What this task involves: Lines below starting with the line with "-- ==== Sys2Proof/Machine/Conditions.lean" and going on through the line with "def banksOf : Nat → Option (List BankId)" must be output exactly; the rest of the records must be left out.

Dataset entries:
....

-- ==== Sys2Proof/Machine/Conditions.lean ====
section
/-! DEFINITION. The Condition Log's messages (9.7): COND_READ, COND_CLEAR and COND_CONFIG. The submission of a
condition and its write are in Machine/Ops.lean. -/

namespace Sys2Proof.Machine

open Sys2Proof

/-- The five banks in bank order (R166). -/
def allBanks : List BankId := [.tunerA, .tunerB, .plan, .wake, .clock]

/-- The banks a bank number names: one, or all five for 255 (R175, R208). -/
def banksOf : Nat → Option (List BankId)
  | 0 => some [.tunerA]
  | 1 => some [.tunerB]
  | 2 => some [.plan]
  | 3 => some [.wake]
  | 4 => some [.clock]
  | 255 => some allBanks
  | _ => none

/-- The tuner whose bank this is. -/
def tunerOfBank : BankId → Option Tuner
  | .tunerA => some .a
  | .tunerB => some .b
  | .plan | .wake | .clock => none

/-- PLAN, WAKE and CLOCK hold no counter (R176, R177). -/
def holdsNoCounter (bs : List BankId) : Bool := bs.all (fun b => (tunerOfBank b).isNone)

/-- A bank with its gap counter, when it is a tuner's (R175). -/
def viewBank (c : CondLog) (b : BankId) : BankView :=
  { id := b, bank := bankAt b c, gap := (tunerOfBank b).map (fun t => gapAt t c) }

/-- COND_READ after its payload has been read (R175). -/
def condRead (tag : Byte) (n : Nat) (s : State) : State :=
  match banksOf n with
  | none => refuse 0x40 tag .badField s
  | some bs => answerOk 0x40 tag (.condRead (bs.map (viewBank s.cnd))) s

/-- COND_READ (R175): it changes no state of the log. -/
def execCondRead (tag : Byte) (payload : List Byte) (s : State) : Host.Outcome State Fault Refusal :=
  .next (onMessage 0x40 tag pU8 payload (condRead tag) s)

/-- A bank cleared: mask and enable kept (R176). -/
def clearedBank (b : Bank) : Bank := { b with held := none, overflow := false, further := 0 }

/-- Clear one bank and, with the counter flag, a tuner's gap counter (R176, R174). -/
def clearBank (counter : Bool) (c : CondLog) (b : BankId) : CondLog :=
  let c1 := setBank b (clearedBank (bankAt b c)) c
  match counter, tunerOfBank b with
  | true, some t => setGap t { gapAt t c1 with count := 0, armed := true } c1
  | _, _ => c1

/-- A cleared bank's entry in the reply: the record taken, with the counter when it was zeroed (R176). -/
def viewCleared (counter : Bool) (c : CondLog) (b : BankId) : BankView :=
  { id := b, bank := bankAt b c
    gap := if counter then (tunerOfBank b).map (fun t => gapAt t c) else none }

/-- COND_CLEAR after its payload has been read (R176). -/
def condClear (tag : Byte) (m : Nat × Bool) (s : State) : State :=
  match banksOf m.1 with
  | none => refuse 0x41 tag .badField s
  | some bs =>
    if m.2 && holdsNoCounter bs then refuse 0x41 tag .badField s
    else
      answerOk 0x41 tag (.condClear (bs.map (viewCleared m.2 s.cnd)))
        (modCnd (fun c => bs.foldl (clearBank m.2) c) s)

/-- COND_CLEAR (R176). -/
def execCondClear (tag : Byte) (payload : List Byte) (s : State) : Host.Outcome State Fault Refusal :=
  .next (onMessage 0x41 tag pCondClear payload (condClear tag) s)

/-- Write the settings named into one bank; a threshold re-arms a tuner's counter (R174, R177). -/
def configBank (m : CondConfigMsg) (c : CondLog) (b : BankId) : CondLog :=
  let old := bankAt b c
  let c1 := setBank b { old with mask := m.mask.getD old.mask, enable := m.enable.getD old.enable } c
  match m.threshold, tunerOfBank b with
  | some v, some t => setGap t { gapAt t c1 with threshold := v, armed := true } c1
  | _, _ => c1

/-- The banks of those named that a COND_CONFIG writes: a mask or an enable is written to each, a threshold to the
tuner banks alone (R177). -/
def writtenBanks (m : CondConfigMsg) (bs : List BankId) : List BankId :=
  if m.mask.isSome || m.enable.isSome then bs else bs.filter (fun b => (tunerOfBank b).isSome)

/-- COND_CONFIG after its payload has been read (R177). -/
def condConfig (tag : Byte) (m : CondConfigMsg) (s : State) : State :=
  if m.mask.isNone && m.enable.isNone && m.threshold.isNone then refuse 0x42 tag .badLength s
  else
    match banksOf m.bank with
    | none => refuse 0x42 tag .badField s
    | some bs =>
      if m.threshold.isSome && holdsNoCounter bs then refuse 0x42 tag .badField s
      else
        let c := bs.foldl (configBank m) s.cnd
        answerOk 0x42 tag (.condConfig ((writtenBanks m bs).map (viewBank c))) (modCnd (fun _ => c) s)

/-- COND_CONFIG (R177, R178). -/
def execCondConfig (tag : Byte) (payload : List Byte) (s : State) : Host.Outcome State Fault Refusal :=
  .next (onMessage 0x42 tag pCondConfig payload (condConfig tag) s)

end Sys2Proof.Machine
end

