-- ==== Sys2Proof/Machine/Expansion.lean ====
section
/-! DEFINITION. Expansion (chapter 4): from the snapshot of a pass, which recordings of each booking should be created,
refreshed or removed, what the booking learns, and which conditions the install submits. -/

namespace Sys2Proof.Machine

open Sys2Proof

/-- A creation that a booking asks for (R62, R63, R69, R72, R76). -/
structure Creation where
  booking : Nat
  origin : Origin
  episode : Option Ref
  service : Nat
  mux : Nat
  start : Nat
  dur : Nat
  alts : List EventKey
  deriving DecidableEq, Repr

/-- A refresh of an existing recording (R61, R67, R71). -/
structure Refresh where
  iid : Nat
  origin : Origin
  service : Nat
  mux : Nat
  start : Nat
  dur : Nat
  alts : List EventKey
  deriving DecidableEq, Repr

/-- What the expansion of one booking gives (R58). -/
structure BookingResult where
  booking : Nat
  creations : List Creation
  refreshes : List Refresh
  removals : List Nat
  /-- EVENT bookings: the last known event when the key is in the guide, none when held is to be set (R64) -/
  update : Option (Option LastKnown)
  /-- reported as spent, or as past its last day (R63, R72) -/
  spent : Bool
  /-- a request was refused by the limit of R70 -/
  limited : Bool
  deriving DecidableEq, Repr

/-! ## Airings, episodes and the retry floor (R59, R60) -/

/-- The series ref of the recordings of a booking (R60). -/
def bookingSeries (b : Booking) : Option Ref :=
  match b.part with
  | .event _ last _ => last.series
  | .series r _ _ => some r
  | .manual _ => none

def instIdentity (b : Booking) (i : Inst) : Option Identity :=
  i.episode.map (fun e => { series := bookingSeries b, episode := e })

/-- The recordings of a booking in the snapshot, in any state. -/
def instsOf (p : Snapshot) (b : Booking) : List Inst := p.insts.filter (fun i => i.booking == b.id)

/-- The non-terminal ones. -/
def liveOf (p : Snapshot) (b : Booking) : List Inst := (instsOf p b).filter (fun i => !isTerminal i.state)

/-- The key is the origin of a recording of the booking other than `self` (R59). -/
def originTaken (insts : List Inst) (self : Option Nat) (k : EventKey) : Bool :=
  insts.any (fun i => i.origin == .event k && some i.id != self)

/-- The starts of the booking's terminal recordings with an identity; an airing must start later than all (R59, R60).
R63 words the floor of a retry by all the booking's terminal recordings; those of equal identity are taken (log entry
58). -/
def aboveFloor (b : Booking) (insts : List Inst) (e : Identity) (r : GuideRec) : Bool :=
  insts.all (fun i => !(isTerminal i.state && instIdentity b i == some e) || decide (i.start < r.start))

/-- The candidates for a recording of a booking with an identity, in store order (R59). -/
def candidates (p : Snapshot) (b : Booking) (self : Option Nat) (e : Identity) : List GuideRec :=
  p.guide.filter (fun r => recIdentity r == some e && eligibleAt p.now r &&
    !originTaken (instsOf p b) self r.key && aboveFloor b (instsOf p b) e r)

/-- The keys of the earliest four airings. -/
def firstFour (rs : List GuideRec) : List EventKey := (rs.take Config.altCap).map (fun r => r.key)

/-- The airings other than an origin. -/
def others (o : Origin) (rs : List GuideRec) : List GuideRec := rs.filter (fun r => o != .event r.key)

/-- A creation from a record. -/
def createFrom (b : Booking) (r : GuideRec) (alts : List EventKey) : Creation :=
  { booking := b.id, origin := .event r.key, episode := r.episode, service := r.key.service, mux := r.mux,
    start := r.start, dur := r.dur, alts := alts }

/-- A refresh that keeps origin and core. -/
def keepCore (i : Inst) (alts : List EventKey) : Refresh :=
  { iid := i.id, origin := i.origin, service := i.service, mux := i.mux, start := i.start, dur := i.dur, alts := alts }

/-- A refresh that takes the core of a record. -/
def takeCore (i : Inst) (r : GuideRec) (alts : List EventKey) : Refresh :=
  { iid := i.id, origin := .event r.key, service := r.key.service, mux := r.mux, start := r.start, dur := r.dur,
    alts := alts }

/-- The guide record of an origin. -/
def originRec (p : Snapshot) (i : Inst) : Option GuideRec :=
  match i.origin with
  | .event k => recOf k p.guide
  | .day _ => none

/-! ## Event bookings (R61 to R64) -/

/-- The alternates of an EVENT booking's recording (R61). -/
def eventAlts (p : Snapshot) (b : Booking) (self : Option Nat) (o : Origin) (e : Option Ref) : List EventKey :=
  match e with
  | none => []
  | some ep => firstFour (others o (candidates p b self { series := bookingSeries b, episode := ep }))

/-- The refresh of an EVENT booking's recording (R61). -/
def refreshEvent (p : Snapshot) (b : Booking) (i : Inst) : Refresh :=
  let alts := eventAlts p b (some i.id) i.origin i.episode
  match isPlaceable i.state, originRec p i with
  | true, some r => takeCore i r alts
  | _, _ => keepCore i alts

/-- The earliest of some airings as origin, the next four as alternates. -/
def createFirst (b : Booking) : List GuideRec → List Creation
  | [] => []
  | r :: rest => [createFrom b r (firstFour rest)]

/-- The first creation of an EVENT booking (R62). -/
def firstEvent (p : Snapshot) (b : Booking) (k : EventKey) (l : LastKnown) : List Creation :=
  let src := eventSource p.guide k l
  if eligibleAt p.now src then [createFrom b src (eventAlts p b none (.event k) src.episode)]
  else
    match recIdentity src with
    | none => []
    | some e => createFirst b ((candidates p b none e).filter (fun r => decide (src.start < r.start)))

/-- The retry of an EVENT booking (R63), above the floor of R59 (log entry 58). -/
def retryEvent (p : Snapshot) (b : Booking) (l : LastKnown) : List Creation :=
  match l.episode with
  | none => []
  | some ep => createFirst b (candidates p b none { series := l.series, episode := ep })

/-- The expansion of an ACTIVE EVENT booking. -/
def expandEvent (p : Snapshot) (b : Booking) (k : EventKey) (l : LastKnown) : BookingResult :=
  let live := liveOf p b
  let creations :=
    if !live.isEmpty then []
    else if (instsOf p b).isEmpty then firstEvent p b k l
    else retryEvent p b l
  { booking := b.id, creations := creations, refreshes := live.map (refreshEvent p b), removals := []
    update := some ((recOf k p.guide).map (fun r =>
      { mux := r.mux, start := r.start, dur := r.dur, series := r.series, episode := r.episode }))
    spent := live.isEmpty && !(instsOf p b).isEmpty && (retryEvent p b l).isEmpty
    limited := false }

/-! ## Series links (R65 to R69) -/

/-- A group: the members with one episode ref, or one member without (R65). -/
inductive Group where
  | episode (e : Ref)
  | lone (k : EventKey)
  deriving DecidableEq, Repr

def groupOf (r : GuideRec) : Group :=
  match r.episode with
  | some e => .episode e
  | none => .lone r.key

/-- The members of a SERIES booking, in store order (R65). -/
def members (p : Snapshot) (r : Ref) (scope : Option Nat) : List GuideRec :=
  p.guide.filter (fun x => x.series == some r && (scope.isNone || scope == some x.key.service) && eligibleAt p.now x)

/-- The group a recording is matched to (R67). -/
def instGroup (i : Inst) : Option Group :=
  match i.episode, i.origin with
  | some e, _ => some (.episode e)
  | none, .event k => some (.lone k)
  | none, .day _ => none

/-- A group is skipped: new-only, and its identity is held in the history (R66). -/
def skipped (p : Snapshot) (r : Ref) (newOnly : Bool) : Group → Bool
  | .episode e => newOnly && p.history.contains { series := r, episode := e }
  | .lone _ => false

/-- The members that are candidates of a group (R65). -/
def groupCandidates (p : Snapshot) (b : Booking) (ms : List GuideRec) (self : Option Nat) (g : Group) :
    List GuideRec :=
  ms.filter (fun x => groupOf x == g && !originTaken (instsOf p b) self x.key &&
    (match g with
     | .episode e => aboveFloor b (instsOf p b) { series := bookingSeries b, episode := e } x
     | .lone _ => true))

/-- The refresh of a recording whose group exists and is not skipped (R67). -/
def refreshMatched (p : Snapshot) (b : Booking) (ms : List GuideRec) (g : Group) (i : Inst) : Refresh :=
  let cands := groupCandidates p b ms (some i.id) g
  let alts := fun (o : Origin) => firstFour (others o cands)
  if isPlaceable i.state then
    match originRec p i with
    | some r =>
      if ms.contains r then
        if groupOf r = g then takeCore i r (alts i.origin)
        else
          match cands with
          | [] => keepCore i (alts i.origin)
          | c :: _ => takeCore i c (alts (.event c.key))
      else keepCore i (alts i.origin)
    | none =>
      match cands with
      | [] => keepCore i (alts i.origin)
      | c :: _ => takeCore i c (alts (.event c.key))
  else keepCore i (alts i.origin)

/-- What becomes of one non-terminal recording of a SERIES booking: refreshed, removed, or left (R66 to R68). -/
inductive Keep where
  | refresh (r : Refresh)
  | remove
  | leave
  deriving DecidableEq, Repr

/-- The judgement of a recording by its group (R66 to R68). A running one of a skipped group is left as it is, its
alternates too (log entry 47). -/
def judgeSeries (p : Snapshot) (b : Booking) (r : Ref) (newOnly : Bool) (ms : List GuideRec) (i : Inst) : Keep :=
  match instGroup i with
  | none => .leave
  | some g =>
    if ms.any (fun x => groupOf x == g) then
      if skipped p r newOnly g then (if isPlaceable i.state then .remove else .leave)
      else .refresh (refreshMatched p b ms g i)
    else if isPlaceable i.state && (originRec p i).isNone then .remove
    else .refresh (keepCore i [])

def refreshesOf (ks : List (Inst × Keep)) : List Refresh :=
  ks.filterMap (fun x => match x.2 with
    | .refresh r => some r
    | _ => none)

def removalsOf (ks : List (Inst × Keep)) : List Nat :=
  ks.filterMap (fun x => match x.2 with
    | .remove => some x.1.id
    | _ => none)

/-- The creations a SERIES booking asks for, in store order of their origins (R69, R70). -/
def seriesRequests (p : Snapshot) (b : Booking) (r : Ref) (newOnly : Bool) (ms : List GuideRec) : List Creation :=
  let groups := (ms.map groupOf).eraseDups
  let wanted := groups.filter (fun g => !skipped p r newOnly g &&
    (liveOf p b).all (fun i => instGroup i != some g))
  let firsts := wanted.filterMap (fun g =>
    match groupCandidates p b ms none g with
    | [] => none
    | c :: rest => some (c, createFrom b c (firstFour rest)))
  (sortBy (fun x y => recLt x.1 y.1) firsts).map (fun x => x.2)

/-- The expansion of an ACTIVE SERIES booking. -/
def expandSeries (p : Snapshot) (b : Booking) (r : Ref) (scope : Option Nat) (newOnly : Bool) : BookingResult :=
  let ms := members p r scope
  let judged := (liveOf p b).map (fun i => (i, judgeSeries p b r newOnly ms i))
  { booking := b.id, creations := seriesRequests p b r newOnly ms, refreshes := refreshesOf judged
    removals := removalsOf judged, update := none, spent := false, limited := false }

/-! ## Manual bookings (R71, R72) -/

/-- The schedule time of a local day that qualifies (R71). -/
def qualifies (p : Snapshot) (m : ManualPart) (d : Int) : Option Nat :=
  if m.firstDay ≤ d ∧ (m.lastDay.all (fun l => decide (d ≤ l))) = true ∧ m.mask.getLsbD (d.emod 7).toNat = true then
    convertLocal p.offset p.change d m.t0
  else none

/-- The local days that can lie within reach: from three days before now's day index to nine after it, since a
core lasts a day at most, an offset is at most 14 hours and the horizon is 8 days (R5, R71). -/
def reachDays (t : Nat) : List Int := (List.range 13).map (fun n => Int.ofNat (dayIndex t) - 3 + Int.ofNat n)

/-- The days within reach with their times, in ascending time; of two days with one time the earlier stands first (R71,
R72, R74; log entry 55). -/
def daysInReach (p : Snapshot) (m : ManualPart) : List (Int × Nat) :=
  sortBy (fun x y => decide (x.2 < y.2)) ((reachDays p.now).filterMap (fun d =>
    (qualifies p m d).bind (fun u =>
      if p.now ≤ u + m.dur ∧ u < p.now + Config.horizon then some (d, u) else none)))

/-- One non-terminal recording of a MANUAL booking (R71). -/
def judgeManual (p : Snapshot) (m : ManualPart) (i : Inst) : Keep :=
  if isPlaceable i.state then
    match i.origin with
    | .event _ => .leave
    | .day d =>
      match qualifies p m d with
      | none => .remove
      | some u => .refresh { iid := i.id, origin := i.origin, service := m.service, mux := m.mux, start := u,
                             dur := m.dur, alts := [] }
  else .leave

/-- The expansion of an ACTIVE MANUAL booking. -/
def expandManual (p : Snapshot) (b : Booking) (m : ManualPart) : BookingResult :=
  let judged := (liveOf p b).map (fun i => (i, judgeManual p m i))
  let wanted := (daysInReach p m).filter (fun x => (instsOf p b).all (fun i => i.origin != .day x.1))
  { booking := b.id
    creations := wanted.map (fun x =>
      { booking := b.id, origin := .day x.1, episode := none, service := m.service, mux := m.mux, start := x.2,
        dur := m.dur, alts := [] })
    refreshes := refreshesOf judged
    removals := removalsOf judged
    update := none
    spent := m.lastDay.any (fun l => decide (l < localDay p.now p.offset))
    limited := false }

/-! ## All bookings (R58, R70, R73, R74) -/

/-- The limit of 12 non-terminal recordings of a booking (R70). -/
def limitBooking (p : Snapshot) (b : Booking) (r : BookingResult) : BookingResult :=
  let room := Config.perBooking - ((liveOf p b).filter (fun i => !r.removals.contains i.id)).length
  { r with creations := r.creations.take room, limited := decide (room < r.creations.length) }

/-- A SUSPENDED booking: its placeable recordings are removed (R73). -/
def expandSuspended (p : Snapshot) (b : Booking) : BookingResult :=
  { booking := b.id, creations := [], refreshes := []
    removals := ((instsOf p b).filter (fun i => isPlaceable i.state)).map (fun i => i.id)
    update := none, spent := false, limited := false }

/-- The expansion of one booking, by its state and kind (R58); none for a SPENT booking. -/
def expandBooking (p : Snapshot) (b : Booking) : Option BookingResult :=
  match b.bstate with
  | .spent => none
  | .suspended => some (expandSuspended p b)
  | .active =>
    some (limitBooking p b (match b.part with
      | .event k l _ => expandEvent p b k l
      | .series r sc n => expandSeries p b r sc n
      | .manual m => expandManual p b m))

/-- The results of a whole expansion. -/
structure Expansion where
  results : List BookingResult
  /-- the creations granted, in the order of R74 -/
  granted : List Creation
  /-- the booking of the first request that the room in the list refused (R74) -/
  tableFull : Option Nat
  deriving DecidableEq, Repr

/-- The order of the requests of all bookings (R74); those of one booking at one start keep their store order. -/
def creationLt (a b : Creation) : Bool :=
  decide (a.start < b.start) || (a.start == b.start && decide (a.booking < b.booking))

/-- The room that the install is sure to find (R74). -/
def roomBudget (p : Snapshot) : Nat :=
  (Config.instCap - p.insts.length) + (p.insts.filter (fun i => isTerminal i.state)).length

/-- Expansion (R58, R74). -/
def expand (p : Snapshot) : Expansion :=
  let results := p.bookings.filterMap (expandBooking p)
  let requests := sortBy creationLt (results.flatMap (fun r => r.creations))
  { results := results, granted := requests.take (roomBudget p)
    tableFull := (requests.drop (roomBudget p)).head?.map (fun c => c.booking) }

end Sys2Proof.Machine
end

....

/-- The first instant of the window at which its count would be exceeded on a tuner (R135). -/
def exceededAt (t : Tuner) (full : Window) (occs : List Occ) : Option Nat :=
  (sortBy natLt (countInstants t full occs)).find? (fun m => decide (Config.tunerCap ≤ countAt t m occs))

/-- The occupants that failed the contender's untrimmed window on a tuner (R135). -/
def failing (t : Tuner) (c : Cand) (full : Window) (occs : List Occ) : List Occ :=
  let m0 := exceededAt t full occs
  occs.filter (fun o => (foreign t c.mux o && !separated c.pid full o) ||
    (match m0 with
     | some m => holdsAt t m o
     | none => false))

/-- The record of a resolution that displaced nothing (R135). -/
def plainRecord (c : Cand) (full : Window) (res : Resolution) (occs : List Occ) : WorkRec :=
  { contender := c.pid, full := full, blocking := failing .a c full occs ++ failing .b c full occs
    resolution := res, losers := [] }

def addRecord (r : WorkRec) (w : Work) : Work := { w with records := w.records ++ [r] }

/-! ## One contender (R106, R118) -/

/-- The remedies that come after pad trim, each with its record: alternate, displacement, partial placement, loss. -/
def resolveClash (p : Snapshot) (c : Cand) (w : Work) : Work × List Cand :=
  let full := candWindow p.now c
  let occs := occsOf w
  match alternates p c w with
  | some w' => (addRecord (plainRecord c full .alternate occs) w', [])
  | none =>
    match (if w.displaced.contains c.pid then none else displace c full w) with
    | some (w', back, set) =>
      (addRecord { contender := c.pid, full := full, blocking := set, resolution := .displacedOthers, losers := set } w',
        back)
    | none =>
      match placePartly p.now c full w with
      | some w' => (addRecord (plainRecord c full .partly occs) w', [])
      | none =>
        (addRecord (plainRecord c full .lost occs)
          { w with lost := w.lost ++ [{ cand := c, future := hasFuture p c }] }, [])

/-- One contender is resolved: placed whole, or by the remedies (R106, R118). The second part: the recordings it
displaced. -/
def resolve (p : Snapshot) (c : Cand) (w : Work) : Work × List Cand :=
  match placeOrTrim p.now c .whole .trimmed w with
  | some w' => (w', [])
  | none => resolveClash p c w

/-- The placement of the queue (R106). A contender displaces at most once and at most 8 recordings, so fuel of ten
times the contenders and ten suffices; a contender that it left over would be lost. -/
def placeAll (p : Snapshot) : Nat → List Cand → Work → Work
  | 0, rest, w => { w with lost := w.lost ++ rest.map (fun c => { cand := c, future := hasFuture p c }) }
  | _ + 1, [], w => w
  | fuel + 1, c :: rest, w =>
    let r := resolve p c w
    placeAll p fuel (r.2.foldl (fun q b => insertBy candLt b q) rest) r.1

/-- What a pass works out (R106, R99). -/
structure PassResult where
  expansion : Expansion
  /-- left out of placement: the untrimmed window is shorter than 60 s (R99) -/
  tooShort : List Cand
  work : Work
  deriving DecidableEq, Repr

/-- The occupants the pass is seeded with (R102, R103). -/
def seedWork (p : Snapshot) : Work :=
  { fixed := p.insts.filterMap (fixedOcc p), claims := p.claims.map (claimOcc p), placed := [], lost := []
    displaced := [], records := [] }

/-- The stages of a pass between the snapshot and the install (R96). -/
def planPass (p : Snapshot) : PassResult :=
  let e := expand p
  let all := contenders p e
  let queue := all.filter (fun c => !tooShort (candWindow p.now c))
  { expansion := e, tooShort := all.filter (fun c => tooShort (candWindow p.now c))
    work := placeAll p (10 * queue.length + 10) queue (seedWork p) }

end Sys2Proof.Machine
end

....

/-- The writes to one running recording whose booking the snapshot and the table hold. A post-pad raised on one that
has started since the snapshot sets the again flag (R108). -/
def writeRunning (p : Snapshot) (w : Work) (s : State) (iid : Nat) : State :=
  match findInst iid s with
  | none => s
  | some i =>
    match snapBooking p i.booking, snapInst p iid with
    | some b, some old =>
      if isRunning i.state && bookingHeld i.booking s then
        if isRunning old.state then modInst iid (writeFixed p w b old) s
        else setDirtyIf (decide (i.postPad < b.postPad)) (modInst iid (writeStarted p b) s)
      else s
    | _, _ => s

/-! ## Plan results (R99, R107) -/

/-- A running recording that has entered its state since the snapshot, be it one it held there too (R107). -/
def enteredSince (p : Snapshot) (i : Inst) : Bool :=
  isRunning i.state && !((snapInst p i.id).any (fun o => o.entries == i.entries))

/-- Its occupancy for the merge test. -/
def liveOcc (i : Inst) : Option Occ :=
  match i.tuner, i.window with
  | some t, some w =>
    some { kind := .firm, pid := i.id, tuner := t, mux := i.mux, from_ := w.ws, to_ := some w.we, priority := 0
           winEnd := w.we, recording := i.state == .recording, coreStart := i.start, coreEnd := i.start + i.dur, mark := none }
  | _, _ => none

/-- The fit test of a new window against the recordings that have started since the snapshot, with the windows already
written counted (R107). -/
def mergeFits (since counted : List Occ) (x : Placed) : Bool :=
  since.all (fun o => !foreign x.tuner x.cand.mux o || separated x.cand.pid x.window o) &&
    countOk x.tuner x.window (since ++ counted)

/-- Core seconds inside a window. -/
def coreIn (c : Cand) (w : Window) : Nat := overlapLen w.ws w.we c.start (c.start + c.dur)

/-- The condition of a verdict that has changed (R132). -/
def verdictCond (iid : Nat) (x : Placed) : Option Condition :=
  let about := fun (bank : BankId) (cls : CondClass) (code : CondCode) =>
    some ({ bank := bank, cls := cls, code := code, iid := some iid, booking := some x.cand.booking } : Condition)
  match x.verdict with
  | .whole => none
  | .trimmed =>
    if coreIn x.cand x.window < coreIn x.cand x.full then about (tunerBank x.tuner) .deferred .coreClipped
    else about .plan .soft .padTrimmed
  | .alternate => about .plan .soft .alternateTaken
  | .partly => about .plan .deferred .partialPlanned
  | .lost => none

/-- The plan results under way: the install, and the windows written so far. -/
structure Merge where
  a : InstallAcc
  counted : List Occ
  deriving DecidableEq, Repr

....

Task solution:
-- ==== Sys2Proof/Machine/Conditions.lean ====
section
/-! DEFINITION. The Condition Log's messages (9.7): COND_READ, COND_CLEAR and COND_CONFIG. The submission of a
condition and its write are in Machine/Ops.lean. -/

namespace Sys2Proof.Machine

open Sys2Proof

/-- The five banks in bank order (R166). -/
def allBanks : List BankId := [.tunerA, .tunerB, .plan, .wake, .clock]

/-- The banks a bank number names: one, or all five for 255 (R175, R208). -/
def banksOf : Nat → Option (List BankId)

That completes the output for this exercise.